Let's take a look at the output:

In [None]:
f.select(f.eval_1, f.eval_2).show(1)

The computation of the mAP metric is now simply a query over the evaluation output, aggregated with the `mean_ap()` function:

In [None]:
f.select(mean_ap(f.eval_1), mean_ap(f.eval_2)).show(1)

This two-step process allows you to compute mAP at every granularity: over your entire dataset, only for specific videos, only for videos that pass a certain filter, etc.
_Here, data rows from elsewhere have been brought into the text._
/-- A series starts: streams are bound and begin at granule 0, no shot has begun (R104, R259, R302). -/
def Core.startSeries (c : Core) (count mode trig period : Nat) (ts : Option Nat) : Core :=
  let c : Core := { c with cells := c.cells.map (fun (e : Nat × Cell) => (e.1, ({ e.2 with ctx := { e.2.ctx with strm := [] } } : Cell))) }
  let c := c.blocks.foldl (fun c k =>
    let b := c.blk (16 * k.1 + k.2)
    if b.cache.any (fun l => decide (65536 ≤ l.segid)) || b.inbox.any (fun l => decide (65536 ≤ l.segid)) then
      (c.modBlk (16 * k.1 + k.2) (fun x => { x with cache := x.cache.filter (fun l => decide (l.segid < 65536)), inbox := x.inbox.filter (fun l => decide (l.segid < 65536)) })).stageUsed k.1 k.2
    else c) c
  let binds := ((upFrom 0 256).filter (fun z => c.on (Fd.CHP_STREAM_MAP_EN z))).map (fun z => (z, c.get (Fd.CHP_STREAM_MAP_RING z)))
  let c := { c with host := { c.host with binds := binds } }
  { c.enter .armed with ser := { Series.init with count := count, mode := mode, trig := trig, period := period, ts := ts, lastEnd := c.ser.lastEnd } }

/-- A RUN in the slot of ring `n` is held; `settle`: by converters that settle, so that the end of settling is its arrival (R431). -/
def Core.holdRun (c : Core) (n : Nat) (settle : Bool) : Core :=
  if (c.waits n .run).isSome then c.modRing n (fun r => { r with cmd := r.cmd.map (fun k => { k with settle := settle }) }) else c

/-- RUN (R258, R259, R287, R302, R404, R431). While converters settle or an RF or baseband DAC is calibrated it is held: it reaches the chip afterwards, and the end of settling is then
its arrival tick; a first stamp that has passed by then becomes the earliest one. (log 47 DEDUCED) -/
def execRun (n : Nat) (s : State) : Host.Outcome State Fault Refusal :=
  s.onBoth (fun m c =>
    if c.now < c.pins.settleTo then (m, c.holdRun n true)
    else if c.dacCal then (m, c.holdRun n false)
    else runCmd m c n .run (fun m c d =>
      let base := if ((c.ring n).cmd.map (fun k => k.settle)).getD false then c.pins.settleTo else c.now
      let count := dField d 8 0 32
      let mode := dField d 12 0 2
      let tick := dField d 24 0 64
      let exist := (upFrom 0 8).filter c.rOk
      let ref := firstRefusal [
        (!onlyBits d [(8, 0, 32), (12, 0, 4), (16, 0, 32), (24, 0, 64)] || !c.streamsBound m, .target),
        (!c.runIs .idle || exist.all c.parked || !c.root.ever, .state),
        (count == 0 || (mode == 1 && decide (tick < base + 256)), .length)]
      match ref with
      | some x => (m, c.refuse n x)
      | none =>
        let ts := if mode = 0 then some (max (base + 256) (c.now + 48)) else if mode = 1 then some tick else none
        (m, (c.startSeries count mode (dField d 12 2 2) (dField d 16 0 32) ts).complete n .ok (ts.getD 0) 0)))

/-- Cell `g` of a shot that STOP with CUT ends at U = now (R262): held from U, its lanes release zero from U + 2, its MEASUREs deliver invalid. (log 46 DEDUCED) -/
def Core.cutCell (c : Core) (g : Nat) : Core :=
  let c := c.modCell g (fun x =>
    { x with held := true, zeroAt := some (match x.zeroAt with
                                           | some z => min z (c.now + 2)
                                           | none => c.now + 2),
             phx := { x.phx with on := false }, ro := { x.ro with wins := x.ro.wins.map (fun w => { w with dead := true }) } })
  if c.cellLive g then c.put (Fd.CEL_STS_STATE g) 0 else c

/-- The shot in progress is cut short (R262): D0 = U + 32 in every region that has not begun its drain. (log 46 DEDUCED) -/
def Core.cutShot (c : Core) : Core :=
  let rs := c.regions.filter (fun r => (c.rgn r).shot.inShot && (c.rgn r).shot.d0.isNone)
  let c := rs.foldl (fun c r => ((c.rgnActive r).foldl Core.cutCell c).modShot r (fun h => { h with cutAt := some (c.now + 32) })) c
  if rs.isEmpty then c else { c.put Fd.CHP_RUN_STS_CUT 1 with ser := { c.ser with cut := true } }

/-- STOP takes effect in ARMED or RUNNING (R262): from ARMED, or between two shots, the series ends at once. (log 46 DEDUCED) -/
def Core.stopNow (c : Core) (cut : Bool) : Core :=
  if c.runIs .armed || !c.ser.shotOn then c.seriesEnd
  else
    let c := (c.stopSeries).enter .draining
    if cut then c.cutShot else c

/-- STOP with a value of CUT. (log 46 DEDUCED) -/
def stopWith (n : Nat) (cut : Bool) (m : Mems) (c : Core) : Mems × Core :=
  if ((c.ring n).cmd.map (fun k => dField k.desc 8 0 1)) != some (b2n cut) then (m, c)
  else runCmd m c n .stop (fun m c d =>
    match firstRefusal [(!onlyBits d [(8, 0, 1)], .target), (!(c.runIs .armed || c.runIs .running), .state)] with
    | some x => (m, c.refuse n x)
    | none =>
      let c := { c with ser := { c.ser with stopRings := c.ser.stopRings ++ [Fin.ofNat 64 n] } }
      (m, (c.inExec n).stopNow cut))

/-- STOP (R262, R287) with CUT = 0: it completes when the chip is IDLE. -/
def execStop (n : Nat) (s : State) : Host.Outcome State Fault Refusal := s.onBoth (stopWith n false)

/-- STOP_CUT (R262, R287): STOP with CUT = 1. -/
def execStopCut (n : Nat) (s : State) : Host.Outcome State Fault Refusal := s.onBoth (stopWith n true)

/-! ### ARM_CAPTURE -/

/-- Bits of a register that no field holds. (log 50 DEDUCED) -/
def reservedOf (n : Nat) : Nat :=
  match regAt n with
  | some row => 0xFFFFFFFF - maskOf (fun _ => true) row.fields
  | none => 0xFFFFFFFF

/-- ARM_CAPTURE (R230, R288): the command is judged at its start by its descriptor and the run-state, and reaches the region two ticks later (R279), where the channel's configuration
is checked, and it arms and completes. (log 53 DEDUCED) -/
def execArmCapture (n : Nat) (s : State) : Host.Outcome State Fault Refusal :=
  s.onBoth (fun m c => runCmd m c n .armCapture (fun m c d =>
    let ch := dField d 8 0 5
    let keep := dField d 9 0 1 == 1
    let r := ch / 4
    let h := ch % 4
    let given := (upFrom 0 10).map (fun i => dField d (12 + 4 * i) 0 32)
    let img := if keep then c.acqRegs r h else given
    let resv := !keep && ((acqOffs r h).zip given).any (fun e => Nat.land e.2 (reservedOf e.1) != 0)
    let chk := c.armCheck ch img
    let ref := firstRefusal [
      (!onlyBits d ([(8, 0, 5), (9, 0, 1)] ++ (upFrom 0 10).map (fun i => (12 + 4 * i, 0, 32))) || resv || !c.rOk r || (c.runIs .parked && chk == .target), .target),
      (c.runIs .parked, .state)]
    match ref with
    | some x => (m, c.refuse n x)
    | none =>
      (m, (c.modAcq ch (fun a => { a with arming := a.arming ++ [{ at_ := c.now + 2, img := given, keep := keep, ring := n }] })).inExec n)))

/-! ### POST_SPOOL -/

/-- The channels, streams or results to which spool `z` is bound so that RESET is refused (R300, R384). (log 51 DEDUCED) -/
def Core.spoolBound (c : Core) (m : Mems) (z : Nat) : Bool :=
  (upFrom 0 32).any (fun ch => c.acqState ch != 0 && (c.acq ch).ring == z)
    || (c.on Fd.CHP_RESULT_CFG_EN && c.get Fd.CHP_RESULT_CFG_SPOOL == z && !c.runIs .idle)
    || (c.on Fd.TPT_CFG_EN && c.get Fd.TPT_CFG_RX_SPOOL == z)
    || (c.inPlay m).any (fun i =>
        let e := dirEntry m i
        dirValid e && dirHome e == 3 &&
          (if c.inSeries then c.host.binds.contains (dirStream e, z)
           else c.on (Fd.CHP_STREAM_MAP_EN (dirStream e)) && c.get (Fd.CHP_STREAM_MAP_RING (dirStream e)) == z))

/-- Address and length of a scatter entry (R299). (log 51 DEDUCED) -/
def scatter (d : Desc) : Nat × Nat := (dField d 8 0 64, dField d 16 0 32)

/-- The phase expected `k` entries after index `i` with phase `ph` on a ring of `size` entries (R274). (log 51 DEDUCED) -/
def phaseAt (size i ph k : Nat) : Nat := if (i + k) / size % 2 = 1 then 1 - ph else ph

/-- S summed over the spools other than `z`. -/
def Core.otherSpools (c : Core) (z : Nat) : Nat :=
  (((upFrom 0 64).filter (fun n => n != z)).map (fun n => ((c.ring n).segs.map (fun e => e.2)).foldl (fun a b => a + b) 0)).foldl (fun a b => a + b) 0

/-- The fields of a POST_SPOOL (R289): the spool, RESET, COUNT. -/
def spoolOf (d : Desc) : Nat × Bool × Nat := (dField d 8 0 6, dField d 9 0 1 == 1, dField d 12 0 32)

/-- The index and the phase of the first entry that a POST_SPOOL takes (R300). (log 51 DEDUCED) -/
def Core.spoolFrom (c : Core) (d : Desc) : Nat × Nat :=
  let z := (spoolOf d).1
  if (spoolOf d).2.1 then (0, 1) else (c.devIdx z, c.get (Fd.CHP_RING_STS_DEV_PHASE z))

/-- How the reading of a POST_SPOOL's entries stands (R274): all are taken, reads are still to come, the last had a wrong phase, or failed. -/
inductive SpoolRead where
  | all | more | wrong | failed
  deriving DecidableEq, Repr

/-- Entries are read in order from index `first` (R274): those taken so far, `got`, with the new ones, and how the reading stands. -/
def spoolReads (size first ph want : Nat) : List Desc → List Fetch → List Desc × SpoolRead
  | got, [] => (got, if want ≤ got.length then .all else .more)
  | got, e :: rest =>
    if want ≤ got.length then (got, .all)
    else
      match e with
      | .failed => (got, .failed)
      | .entry d => if descBits d 0 1 = phaseAt size first ph got.length then spoolReads size first ph want (got ++ [d]) rest else (got, .wrong)

/-- A POST_SPOOL that names no spool, or that the spool's state refuses, takes no entry (R280, R289, R300); nor does it from a spool that an error has stopped (R276). (log 157
DESIGN CHOICE) -/
def Core.spoolRefusal (c : Core) (m : Mems) (d : Desc) : Option Sts :=
  let (z, reset, count) := spoolOf d
  firstRefusal [
    (!onlyBits d [(8, 0, 6), (9, 0, 1), (12, 0, 32)] || !c.ringIs z .spool, .target),
    ((reset && c.spoolBound m z) || (!reset && c.hostSpool z), .state), (count == 0, .length), ((c.ring z).stopped, .aborted)]

/-- POST_SPOOL of ring `n` ends with the entries `got` taken; `err` is the ring error of the one that could not be (R276, R280, R289, R296, R300). (log 51 DEDUCED) -/
def Core.spoolEnd (c : Core) (n : Nat) (d : Desc) (got : List Desc) (err : Option Nat) : Core :=
  let (z, reset, count) := spoolOf d
  let size := c.ringSize z
  let r := c.ring z
  let segs := if reset then [] else r.segs
  let fp := c.spoolFrom d
  let new := got.map scatter
  let total : Nat := ((segs ++ new).map (fun e => e.2)).foldl (fun a b => a + b) 0
  let ref := firstRefusal [
    (new.any (fun e => mis64 e.1 || mis64 e.2), .align),
    (decide (size < segs.length + count) || new.any (fun e => e.2 == 0) || decide (2 ^ 41 < total) || decide (2 ^ 41 < total + c.otherSpools z), .length)]
  match ref, err with
  | some x, _ => c.refuse n x
  | none, some k => (c.ringErr z k ((fp.1 + got.length) % size)).refuse n .aborted
  | none, none =>
    let c := (c.put (Fd.CHP_RING_STS_DEV_INDEX z) ((fp.1 + count) % size)).put (Fd.CHP_RING_STS_DEV_PHASE z) (phaseAt size fp.1 fp.2 count)
    let fresh := reset || r.s == 0
    let c := c.modRing z (fun r =>
      { r with segs := segs ++ new, s := if fresh then total else r.s, sNew := if fresh then none else some total,
               p := if fresh then 0 else r.p, c := if fresh then 0 else r.c, dirty := true })
    c.complete n .ok total 0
Moreover, you can compute this metric any time, not just during training, and use it to guide your understand of your dataset and how it affects the quality of your models.
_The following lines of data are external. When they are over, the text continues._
-- ==== Sys2Proof/Machine/Arbiter.lean ====
section
/-!
DEFINITION. The arbiters (R331-R343): grants, bursts, starvation, the watchdog, priorities.
-/
namespace Sys2Proof.Machine

/-- The first requester after `last`, in ascending order, wrapping (R334). (log 74 DEDUCED) -/
def nextAfter (n last : Nat) (reqs : List Nat) : Option Nat := ((upFrom 1 n).map (fun k => (last + k) % n)).find? (fun x => reqs.contains x)

/-- Another lane of the spine is granted to requester `x` (R334). -/
def Core.holdsLane (c : Core) (a : Arb) (x : Nat) : Bool :=
  match a with
  | .chip _ => (upFrom 0 4).any (fun l => (c.arb (arbKey (.chip l))).owner == some x)
  | _ => false

/-- The requester an arbiter grants in cycle `n` (R334, R335): the highest priority, then round robin, an owner whose burst expires in this cycle last. Before the first grant
requester 0 comes first. (log 74 DEDUCED) -/
def Core.arbPick (c : Core) (a : Arb) (n : Nat) (reqs : List Nat) : Option Nat :=
  let rs := reqs.filter (fun x => !c.holdsLane a x)
  let top := maxList 0 (rs.map (c.arbPri a))
  let rs := rs.filter (fun x => c.arbPri a x == top)
  let out := fun (x : Nat) => (c.arb (arbMem a)).former.contains (x, n)
  match nextAfter (arbN a) (Tbl.get (fun _ => arbN a - 1) (c.arb (arbMem a)).last top) (rs.filter (fun x => !out x)) with
  | some x => some x
  | none => rs.find? out

/-- Requester `x` is granted the port in cycle `n`, for pseudo-channel `p` on the spine (R333, R337). -/
def Core.arbGive (c : Core) (a : Arb) (n x : Nat) (p : Option Nat) : Core :=
  let c := (c.modArb (arbMem a) (fun y => { y with last := Tbl.insert y.last (c.arbPri a x) x })).endWaitOf a n x
  let c := c.modArb (arbKey a) (fun y => { y with owner := some x, bound := p, since := n, beats := 0, next := n, idle := c.arbCount a n })
  match a with
  | .block _ _ => c
  | .region r => c.inc (Fd.RGN_ARB_GRANTS_GRANTS r x) 1
  | .chip _ => c.inc (Fd.CHP_ARB_GRANTS_GRANTS x) 1

/-- Owner of this port, still asking in the requests `xs`. -/
def Core.owned (c : Core) (a : Arb) (xs : List Nat) : Bool :=
  match (c.arb (arbKey a)).owner with
  | some x => xs.contains x
  | none => false

/-- The lanes of the spine below this one are all held by requesters that still ask: lane 0 decides first (R334). -/
def Core.lanesBelow (c : Core) (a : Arb) (xs : List Nat) : Bool :=
  match a with
  | .chip l => (upFrom 0 l).all (fun k => c.owned (.chip k) xs)
  | _ => true

/-- Requesters that ask and are not granted wait from cycle `n` on (R337). -/
def Core.arbWait (c : Core) (a : Arb) (n : Nat) (xs : List Nat) : Core :=
  xs.foldl (fun c x =>
    if c.holdsLane a x || (c.arb (arbKey a)).owner == some x || (c.arb (arbMem a)).waits.any (fun e => e.1 == x) then c
    else c.modArb (arbMem a) (fun y => { y with waits := Tbl.insert y.waits x (c.arbCount a n) })) c

/-- The grant of an arbiter's port ends in cycle `n` as by a burst expiry: its owner comes last of its priority in the decisions of that cycle, on every lane of the spine (R335). -/
def Core.expire (c : Core) (a : Arb) (n : Nat) : Core :=
  let s := c.arb (arbKey a)
  (c.setArb (arbKey a) s.release).modArb (arbMem a) (fun y => { y with former := s.owner.toList.map (fun x => (x, n)) ++ y.former.filter (fun e => e.2 == n) })

/-- The port as cycle `n` finds it with the requests `xs` (R333, R337, R341): waits of those that ask no longer end, an owner that asks no longer loses the port, and in the
chip-drain hold an owner with a request for the stack does, as by a burst expiry. -/
def Core.arbSettle (c : Core) (a : Arb) (n : Nat) (xs : List Nat) : Core :=
  let c := ((c.arb (arbMem a)).waits.map (fun e => e.1)).foldl (fun c x => if xs.contains x then c else c.endWaitOf a n x) c
  let s := c.arb (arbKey a)
  if s.bound.isSome && c.hbmHold then c.expire a n
  else if c.owned a xs then c
  else c.setArb (arbKey a) s.release

/-- The refill engine of block `b` of region `r`, granted the block port, writes the lines it has received into the staging ring, as long as it can move beats (R332). -/
def Core.postLines (r b : Nat) : Nat → Mems × Core → Mems × Core
  | 0, a => a
  | k + 1, (m, c) =>
    match (c.blk (16 * r + b)).inbox with
    | [] => (m, c)
    | l :: rest =>
      if (c.stagePlace m r b).isNone then (m, c)
      else
        let y := c.moveBeats (.block r b) 18 0 2
        if !y.2 then (m, y.1)
        else
          let c := y.1.modBlk (16 * r + b) (fun k => { k with inbox := rest })
          let z := c.stagePut m r b l.segid l.line l.data
          Core.postLines r b k (z.1, z.2.1)

/-- The lines the refill engine has received go into the staging ring. -/
def Core.refillPost (c : Core) (m : Mems) (a : Arb) : Mems × Core :=
  match a with
  | .block r b => Core.postLines r b 64 (m, c)
  | _ => (m, c)

/-- ARB_GRANT (R332-R337, R341): cycle `n` of an arbiter, with the requests `reqs`, each on the spine with the pseudo-channel it is bound for. A requester that may not ask is not
requesting, nor one that the watchdog has reset in this cycle. A free port is granted; lanes below decide first; a refill engine that owns its block's port moves its lines.
(log 74 DEDUCED, 75 DEDUCED) -/
def execArbGrant (a : Arb) (n : Nat) (reqs : List (Nat × Option Nat)) (s : State) : Host.Outcome State Fault Refusal :=
  s.onBoth (fun m c =>
    if !c.arbRuns a || !c.arbIn a n then (m, c)
    else
      let rs := reqs.filter (fun e => c.mayAsk a e.1 e.2 && !(c.arb (arbMem a)).bitten.contains (e.1, n))
      let xs := rs.map (fun e => e.1)
      let open_ := rs.filter (fun e => !(e.2.isSome && c.hbmHold))
      let free := open_.map (fun e => e.1)
      let c := c.arbSettle a n xs
      let c := if (c.arb (arbKey a)).owner.isSome || !c.lanesBelow a free then c
        else match c.arbPick a n free with
          | none => c
          | some x => c.arbGive a n x ((open_.find? (fun e => e.1 == x)).bind (fun e => e.2))
      (c.arbWait a n xs).refillPost m a)

/-- BURST_EXPIRY (R335): in the cycle of `q`, after the one in which the owner moved its BURST-th beat, its grant ends; it comes last of its priority in the decision of that cycle. -/
def execBurstExpiry (q : ArbCycle) (s : State) : Host.Outcome State Fault Refusal :=
  s.onCore (fun _ c =>
    let a := q.arb
    let n := q.cycle
    let y := c.arb (arbKey a)
    match y.owner with
    | none => c
    | some x =>
      if c.arbRuns a && c.arbIn a n && decide (y.next ≤ n) && decide (c.arbBurst a x ≤ y.beats) then c.expire a n else c)

/-- STARVE (R337, R338, R341): in cycle `n` the wait of requester `x` has reached STARVE_LIMIT. (log 75 DEDUCED) -/
def execStarve (a : Arb) (x n : Nat) (s : State) : Host.Outcome State Fault Refusal :=
  s.onCore (fun _ c =>
    match (c.arb (arbMem a)).waits.find? (fun e => e.1 == x) with
    | none => c
    | some (_, w) =>
      let wait := c.arbCount a n - w
      if !c.arbRuns a || !c.arbIn a n || decide (wait < c.arbStarve a) then c
      else
        let v := c.get (starveF a)
        (c.put (starveF a) (Nat.lor v (2 ^ x))).raiseIf (!bitAt v x) 0x51 (arbName a).1 (arbName a).2 x wait)

/-- The bite recorded (R339, R342, R343). -/
def Core.arbBite (c : Core) (a : Arb) (x : Nat) : Core :=
  match a with
  | .block r b => (c.inc (Fd.BLK_ARB_CNT_BITES r b) 1).put (Fd.BLK_ARB_CNT_LAST_X r b) x
  | .region r => c.put (Fd.RGN_ARB_WDOG_LAST_X r) x
  | .chip _ => c.put Fd.CHP_ARB_WDOG_LAST_X x

/-- The command of ring `n`, if one is in execution, completes with ST_ABORTED; what it had at the stack is dropped. -/
def Core.abortRing (c : Core) (n : Nat) : Core :=
  if ((c.ring n).cmd.map (fun k => k.exec)).getD false then c.refuse n .aborted else c

/-- What a port reset loses (R339, R340): the owner's partial transfers. Of a refill engine that is the line it was writing, which no cell gets; a command whose data were on their way
completes with ST_ABORTED; an acquisition beat stays in the record memory. (log 76 DEDUCED) -/
def Core.loseTransfer (c : Core) (a : Arb) (x : Nat) : Core :=
  let cut := (c.arb (arbMem a)).parts.filter (fun e => e.1 % 32 == x)
  let c := c.modArb (arbMem a) (fun y => { y with parts := y.parts.filter (fun e => e.1 % 32 != x) })
  let c := cut.foldl (fun c e => if 32 ≤ e.1 then c.abortRing (e.1 / 32 - 1) else c) c
  match a with
  | .block r b => if x = 18 ∧ cut.any (fun e => e.1 == 18) = true then c.modBlk (16 * r + b) (fun k => { k with inbox := k.inbox.drop 1 }) else c
  | _ => c

/-- ARB_WATCHDOG (R55, R339, R340): in the cycle of `q` the owner has held its grant for LIMIT cycles without moving a beat: the grant ends, the partial transfer is lost and the owner's
port is reset. (log 75 DEDUCED, 76 DEDUCED) -/
def execArbWatchdog (q : ArbCycle) (s : State) : Host.Outcome State Fault Refusal :=
  s.onCore (fun _ c =>
    let a := q.arb
    let n := q.cycle
    let y := c.arb (arbKey a)
    match y.owner with
    | none => c
    | some x =>
      if !c.arbRuns a || !c.arbIn a n || !c.arbArmed a || decide (c.arbCount a (n + 1) < y.idle + c.arbLimit a) then c
      else
        let c := ((c.setArb (arbKey a) y.release).modArb (arbMem a) (fun z => { z with bitten := [(x, n)] })).loseTransfer a x
        let c := match portBook a x with
          | some k => c.bookReset k
          | none => c
        (c.arbBite a x).raise 0x50 (arbName a).1 (arbName a).2 x 0)

/-- PRIORITY_WRITE (R15, R336, R342): a write of `BLK_ARB_PRI0` (`reg` 0) or `BLK_ARB_PRI1` (1); it acts at the next decision. (log 9 DESIGN CHOICE) -/
def execPriorityWrite (r b reg : Nat) (be : BitVec 4) (val : Word) (s : State) : Host.Outcome State Fault Refusal :=
  s.onCore (fun _ c =>
    let off := if reg = 0 then Fd.BLK_ARB_PRI0 r b else Fd.BLK_ARB_PRI1 r b
    let w := c.enabled off be val
    if !c.bar0 off || !c.bOk r b || decide (2 ≤ reg) || be == 0 then c
    else if reg = 0 then c.put (Fd.BLK_ARB_PRI0_PRI_C r b) w
    else
      let fr := c.free
      let bad := decide (64 ≤ w)
      let c := if bad then fr.2 else c
      let v := if bad then fr.1 else w
      (c.put (Fd.BLK_ARB_PRI1_PRI_C r b) (bitsOf v 0 4)).put (Fd.BLK_ARB_PRI1_PRI_REFILL r b) (bitsOf v 4 2))

end Sys2Proof.Machine
end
# Exporting Detection Data as a COCO Dataset

In [None]:
@pxt.udf(return_type=pxt.JsonType(nullable=False), param_types=[pxt.JsonType(nullable=False)])
def yolo_to_coco(detections):
    bboxes, labels = detections['bboxes'], detections['labels']
    num_annotations = len(detections['bboxes'])
    assert num_annotations == len(detections['labels'])
    result = []
    for i in range(num_annotations):
        bbox = bboxes[i]
        ann = {
            'bbox': [round(bbox[0]), round(bbox[1]), round(bbox[2] - bbox[0]), round(bbox[3] - bbox[1])],
            'category': labels[i],
        }
        result.append(ann)
    return result